Funder National Science Foundation (US)
Recipient Organization University of Vermont & State Agricultural College
Country United States
Start Date Oct 01, 2024
End Date Sep 30, 2025
Duration 364 days
Number of Grantees 2
Roles Principal Investigator; Co-Principal Investigator
Data Source National Science Foundation (US)
Grant ID 2417846
Grant Description

The current dominant model of agriculture achieves high yields due to the intense use of fertilizers and the adoption of mono-cultures. This dominant agricultural model, however, has contributed to social and environmental problems including biodiversity loss, increasing economic heterogeneity, and communities increasingly vulnerable to diseases, drought, floods, wildfires, and other natural disasters.

Incentivizing the adoption of more sustainable agriculture practices would require a shift in farm rules.

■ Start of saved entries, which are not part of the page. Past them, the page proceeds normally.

-- ==== Sys2Proof/Certificates/Slice0/Obligations.lean ====
section
/-! DEFINITION. The statements for the provers. -/

open Sys2Proof Sys2Proof.Machine

/-- A step runs the instruction that the words at the pc decode to, then time passes; words that decode to nothing trap as illegal instruction (R11, R39, R55, R56, R92, R107, R150, R151, R178). -/
def Obligations.StepRunsTheDecodedInstruction : Prop :=
  ∀ (s : State) (c : Nat) (t : Tid) (ts : List Tid) (s0 s1 : State) (w : Words), s.sys.power = true → s.agenda = [] → s.dueNow = none →
    s.pick = some c → s.examined c = t :: ts → (s.focus t).turn = (s0, false) → s0.me.haltDue = false → s0.me.waits = false ∨ s0.me.step = false →
    ({ s0 with ir := .event } : State).fetch = (s1, .ok w) → s1.me.interlocked w = false → (∀ d, s1.me.dueReg = some d → d = 0 ∨ d ∉ namedRegs s1.me.ctl w) →
    (∀ i u, decodeWords w = .ok i → exec i { s1 with ir := w } = .next u →
      (s1.me.waits = false → hasIssued { s1 with ir := w } u = true →
        step s = .next ((u.pointed s1.tid).afterIssue { s1 with ir := w }) ∧
        (s1.me.step = false → ∃ c k n, (u.pointed s1.tid).afterIssue { s1 with ir := w } =
            { u.pointed s1.tid with cycle := c, time := n, fresh := u.fresh + 1, sys := { u.sys with pool := k } } ∧
          u.cycle ≤ c ∧ u.time ≤ n)) ∧
      (hasIssued { s1 with ir := w } u = false → step s = State.tryAll execWords u ts) ∧
      (s1.me.waits = true → hasIssued { s1 with ir := w } u = true →
        (onlyLocal { s1 with ir := w } u = true →
          step s = .next (((u.onMe fun x => x.noteUndo s1.me).pointed s1.tid).afterIssue { s1 with ir := w })) ∧
        (onlyLocal { s1 with ir := w } u = false → step s = State.tryAll execWords { s1 with ir := w } ts))) ∧
    (∀ e, decodeWords w = .error e → s1.me.waits = false →
      ∃ u, Trapped { s1 with ir := w } u 0x02 (Words.enc w) 0 ∧ step s = .next ((u.pointed s1.tid).afterIssue { s1 with ir := w }))

/-- An event at the head of the agenda, or one that is due, takes the step; with the clock stopped only reset and power act; without power only a package reset (R439, R437, R421, R434, R438, R409, R420, R150). The model's own choices in it: logs 8, 66. -/
def Obligations.StepRunsTheNextEvent : Prop :=
  (∀ (s : State) (e : Event) (r : List Event), s.sys.lull.stopped s.time = false → s.agenda = e :: r → (∀ q, e ≠ .cpServePacket q) →
    (s.sys.power = true ∨ e = .packageReset) → step s = exec (eventInstr e) { s with agenda := r, ir := .event }) ∧
  (∀ (s : State) (q k : BitVec 8) (r : List Event), s.sys.lull.stopped s.time = false → s.agenda = .cpServePacket q :: r →
    s.sys.power = true → .cpServePacket k ∈ s.agenda → (∀ j, .cpServePacket j ∈ s.agenda → k.toNat ≤ j.toNat) →
    step s = exec (.cpServePacket k) { s with agenda := s.agenda.erase (.cpServePacket k), ir := .event }) ∧
  (∀ (s : State) (e : Event), s.agenda = [] → s.sys.power = true → s.dueNow = some e →
    step s = exec (eventInstr e) { s with ir := .event }) ∧
  (∀ (s : State) (e : Event), s.sys.lull.stopped s.time = true → s.sys.power = true →
    (s.agenda.find? (fun x => decide (x ∈ [.packageReset, .powerLoss, .thermtrip])) = some e →
      step s = exec (eventInstr e) { s with agenda := s.agenda.erase e, ir := .event }) ∧
    ((∀ x ∈ s.agenda, x ∉ [Event.packageReset, .powerLoss, .thermtrip]) →
      (s.dueNow = some e → step s = exec (eventInstr e) { s with ir := .event }) ∧
      (s.dueNow = none → step s = .next s.tick ∧ s.tick.cycle = s.cycle))) ∧
  (∀ s : State, s.sys.power = false → s.sys.lull.stopped s.time = false → s.agenda.head? ≠ some .packageReset → step s = .fault .noPower) ∧
  (∀ s : State, s.sys.power = false → s.sys.lull.stopped s.time = true →
    s.agenda.find? (fun x => decide (x ∈ [.packageReset, .powerLoss, .thermtrip])) ≠ some .packageReset → step s = .fault .noPower)

/-- Every instruction and every event answers a next state in every state, and so does every step of a package with power (R56, R138, R142, R439). -/
def Obligations.EveryStepAnswersANextState : Prop :=
  (∀ (i : Instr) (s : State), ∃ t, exec i s = .next t) ∧
  (∀ s : State, s.sys.power = true → ∃ t, step s = .next t)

Most rules tend to disregard the environmental values that shape farmers' behavior (e.g., care and stewardship), and often focus solely on self-interested motivations (e.g., profit, productivity) at the expense of other values that may be important to farmers who hold a diversity of perspectives.

Decision makers often struggle to address the diverse range of values that motivates farmers. For example, some farmers are mainly motivated to adopt sustainable agricultural practices because they see it as a market strategy, while others are driven by concerns with consumers’ health. This research project recognizes the different values that drive farmers’ behavior to identify the best instruments to incentivize sustainable agriculture.

To identify the values that motivate the adoption of sustainable agricultural practices and how these values can be incorporated into rule design, the research team conducts case studies in the capital and one of the larger agricultural states. Brazil is leader in adopting rules that aim to incentivize new models of environmentally friendly agroecological production.

This research is a multi-layered analysis through reviewing documents and interviewing stakeholders and farmers to ascertain how governance functions across institutional levels from national rules to local implementation and how values are translated across these levels. By identifying farmers' values and how they are aligned or not with rules, this research provides insight into how rules can better reflect farmers’ values and thus motivate more widespread adoption of sustainable agriculture practices.

Although Brazil is the testbed, the findings are relevant to other nations with similar agro-ecosystems.

This award reflects NSF's statutory mission and has been deemed worthy of support through evaluation using the Foundation's intellectual merit and broader impacts review criteria.